Ray of Light Interview No. 27 :: Sarah Roberts

Every Friday for the entire 2017 calendar year, I will release a new interview + a newly created mixed media piece of art as part of my weekly Ray of Light Interview Series: Women in Recovery. This series will feature brave, kickass, beautiful women who have chosen to embrace an alcohol-free lifestyle. The light was dimmed for these women when they were struggling with alcohol (either a little or a lot).  I wish to honor them for their brave choice to ditch alcohol, rediscover themselves through sobriety + shine bright in the process.  You can access links to the entire series by clicking here.

Original photo courtesy of Katia Pershin Photography Mixed media artwork using b/w image, acrylic paints on a 5" x 5" wood panel

Original photo courtesy of Katia Pershin Photography
Mixed media artwork using b/w image, acrylic paints on a 5" x 5" wood panel

Sarah Roberts
Wellness Entrepreneur + Author

Instagram: @SarahTalksFood
Blog: SarahTalksFood.com
Twitter: @SarahTalksFood
Facebook: /SarahTalksFood

Do you remember how we first met or came to know one another?
In the HOME group and then when you launched the Recovery Gals Art Exchange, where I participated in the 2017 Spring equinox art exchange

What is your sobriety date?
To be honest, I don’t count days (or years, really). I got sober after a DUI on July 29, 2002, so almost 15 years ago. I was 29 years old. I relapsed for a few weeks during the holidays almost 5 years later. So, I consider my sobriety date January 2nd, 2007. I have over 10 years of continuous sobriety now.

Do you use an app or some other method to do this counting?
I do not find value in this for me, personally. It places too much emphasis on days gone by rather than placing my focus in the here and now; and also the future. I understand why people do it; it’s just not that important to me.

What recovery modality do you use in your recovery from alcohol?
I lied about being an alcoholic. The shame kept me stuck, and so I pretended to be “into health and fitness” as a way to explain away my teetotaling. I changed my job, went back to business school, moved across the city and divorced myself from relationships that were no longer serving me. I completely changed my lifestyle, my identity, and my focus. I began to nourish myself with real food. I started exercising for the first time in my life. I read voraciously on the topic of health and I sought ways to go within; learning from masters like Deepak Chopra, Eckhart Tolle and Dr. Wayne Dyer. I wanted to learn how to heal myself from the inside out and the outside in. I am a work in progress; nowhere near being “done”, but I consider my alcoholism to be my greatest teacher and recovery to be my greatest blessing.
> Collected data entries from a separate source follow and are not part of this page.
/-! State transfer (R349 steps 3 to 7). -/

/-- Fields that stay each member's own: identity within the pair and its peer ports, the confirmed safety set, options and
keeper, tamper, lane addresses, host attachments and the directions of the bitstream clocks (R275). -/
def ownField (id : Nat) : Bool :=
  let u := idUnit id
  (u == 10 && (decide (0x100 ≤ idInst id) || idField id == 2 || idField id == 3)) || (u == 7 && decide (0x100 ≤ idInst id) && idField id == 1)
    || u == 11 || u == 14 || u == 15 || u == 16 || u == 17

/-- A signal of a bitstream group that the pattern sets to OUT: its delay follows a clock direction that is each member's own (R275). -/
def outFed (s : State) (n : Nat) : Bool := decide (0x140 ≤ n) && decide (n < 0x170) && s.bsd.patOut.getLsbD ((n - 0x140) / 8)

/-- The constants derived from the parameters (R349 step 5): the angle leads and measurement delays of the GFE and the transport times of
the LPE's slots. Those that follow a clock direction differ between the members of a pair, and are not compared. -/
def derived (s : State) : List Int :=
  ((List.range 4).filter (gfeEnabled s)).flatMap (fun k =>
      tauAdv s k :: (if outFed s (s.pn 1 k 5) then [] else [measDelay s k false]) ++ (if outFed s (s.pn 1 k 6) then [] else [measDelay s k true]))
    ++ ((enabledSlots s.wire).filter (fun k => !(slotInputs s.wire k).any (outFed s))).map (fun k => (transportOf s k : Int))

/-- The compiled schedules and the derived constants of both members agree (R140, R349 step 5). -/
def schedAgrees (s : State) (c : Capture) : Bool :=
  s.lpe.sched == c.lpe.sched && s.lpe.place == c.lpe.place && s.lpe.lcyc == c.lpe.lcyc &&
    s.lpe.schedStart == c.lpe.schedStart && s.lpe.schedEnd == c.lpe.schedEnd && derived s == c.derived

/-- The state entering tick k + 1 as the active captures it (step 6). -/
def captureOf (s : State) : Capture :=
  { tick := s.alm.tick, dev := s.dev, gfe := s.gfe, lpe := s.lpe, mod := s.mod, spu := s.spu
    ports := s.plk.port.map (fun e => { port := e.1, seqEdge := e.2.seqEdge, seqState := e.2.seqState, seqCfg := e.2.seqCfg,
                                        seqDiag := e.2.seqDiag, code := e.2.code, eff := e.2.eff, edges := e.2.edges })
    derived := derived s
    launch := s.alm.launch, pend := s.pend, tel := s.plk.tel }

/-- Faults decided here while the captured state was on its way stay held beside those it brings. -/
def mergeHeld (c : Capture) (s : State) : List Held :=
  let t : Int := s.tickAt c.tick + (s.alm.phaseW + 150 * nsecQ : Nat)
  c.spu.held ++ s.spu.held.filter (fun h => decide (t < h.time) && !c.spu.held.any (sameFault h.lr.code h.lr.kind h.lr.index))

/-- Load it (step 7) once the schedules agree (step 5). -/
def loadCapture (c : Capture) (s : State) : State :=
  if !schedAgrees s c then stopJoin s
  else
    let s := { s with
      gfe := c.gfe, lpe := c.lpe, mod := c.mod
      spu := { s.spu with held := mergeHeld c s, decisions := c.spu.decisions, attempts := c.spu.attempts, runs := c.spu.runs
                          sweepRes := c.spu.sweepRes, guardRes := c.spu.guardRes, prestart := c.spu.prestart, sw := c.spu.sw }
      plk := { s.plk with
        tel := c.tel
        port := s.plk.port.map (fun e => match c.ports.find? (fun x => x.port == e.1) with
          | some x => (e.1, { e.2 with seqEdge := x.seqEdge, seqCfg := x.seqCfg, seqDiag := x.seqDiag
                                       code := x.code, eff := x.eff, edges := x.edges })
          | none => e) }
      alm := { s.alm with launch := c.launch }
      pend := s.pend.filter (fun e => ownField e.id) ++ c.pend.filter (fun e => !ownField e.id) }
    modRdn (fun r => { r with joinState := 7, shadow := some c.dev, buf := r.buf.filter (fun b => decide (c.tick < b.tick)) }) s

/-- JOIN_BUFFER_FULL: 512 ticks are buffered before the replay ends; the join restarts from step 6 (R349). -/
def execJoinBufferFull (dt : Nat) (s : State) : Host.Outcome State Fault Refusal :=
  let s := s.begin dt
  if s.rdn.role ≠ 3 || !(s.rdn.joinState == 6 || s.rdn.joinState == 7) || s.rdn.buf.length < 512 then done s
  else
    let s := modRdn (fun r => { r with buf := [], joinState := 6, joinRestarts := r.joinRestarts + 1 }) s
    let s := if s.rdn.joinRestarts = 3 then raiseDev 0x3108 0 0 s else s
    done (sendPair (.role 1 6) s)

/-- JOIN_COMPLETE: JOIN_N consecutive matching ticks make the joiner STANDBY; from here it has the partner's device state and
sends EDGE and timed STATE frames, under the partner's sequence (R349 step 8, R335). -/
def execJoinComplete (dt : Nat) (s : State) : Host.Outcome State Fault Refusal :=
  let s := s.begin dt
  if s.rdn.role ≠ 3 || s.rdn.joinState ≠ 8 || s.rdn.syncTicks < s.pn 10 0 5 then done s
  else
    let d := s.rdn.shadow.getD s.dev
    let s := setRole 2 (modRdn (fun r => { r with joinState := 0, shadow := none, joinRestarts := 0 }) s)
    let s := setDev d 0x0302 s
    let s := { s with plk := { s.plk with port := s.plk.port.map (fun e =>
      (e.1, { e.2 with seqState := (s.rdn.pdig.stateSeq.getD e.1 0 + 1) % 65536 })) } }
    done (condHolds 0x3104 0 0 (condHolds 0x3106 0 0 (condHolds 0x3108 0 0 s)))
I do not have any regrets, even when I cringe at some of the things I’ve done.

Do you identify yourself as an alcoholic?
Yes. It is a powerful word and, after years of feeling so much shame around it—resisting it and hiding the truth that I cannot drink alcohol, it feels freeing to finally be able to use it without that rush of fear and adrenalin and embarrassment that used to come with it; rather feeling a sense of pride and badass-ness that feels good to me. I understand and respect others’ views for not using the word, but it works for me. I also believe it loses a lot of its negative power when used freely. I know that for me, it means I simply cannot drink alcohol. It is just the truth for me. So I call it what it is. I also like and identify with the words sober and in recovery.

What are your top three tools in your sobriety toolbox?

  1. Food
  2. Exercise 
  3. Writing

For me, getting into wellness has been a game-changer. It allows me to have a focus and passion that never existed when I was drinking. I am now able to see exactly how my food and exercise habits affect my health, and I love having more energy and enthusiasm than I did 15 years ago. If there is ONE thing I encourage people to do who are newly sober, it’s to give special attention to eating and moving. And it doesn’t have to be crazy! We all have different goals, but to spend some energy and burn off anxiety by breaking a sweat daily is huge. And being mindful about what we put in our bodies connects us to ourselves in a way that nothing else can. We truly ARE what we eat!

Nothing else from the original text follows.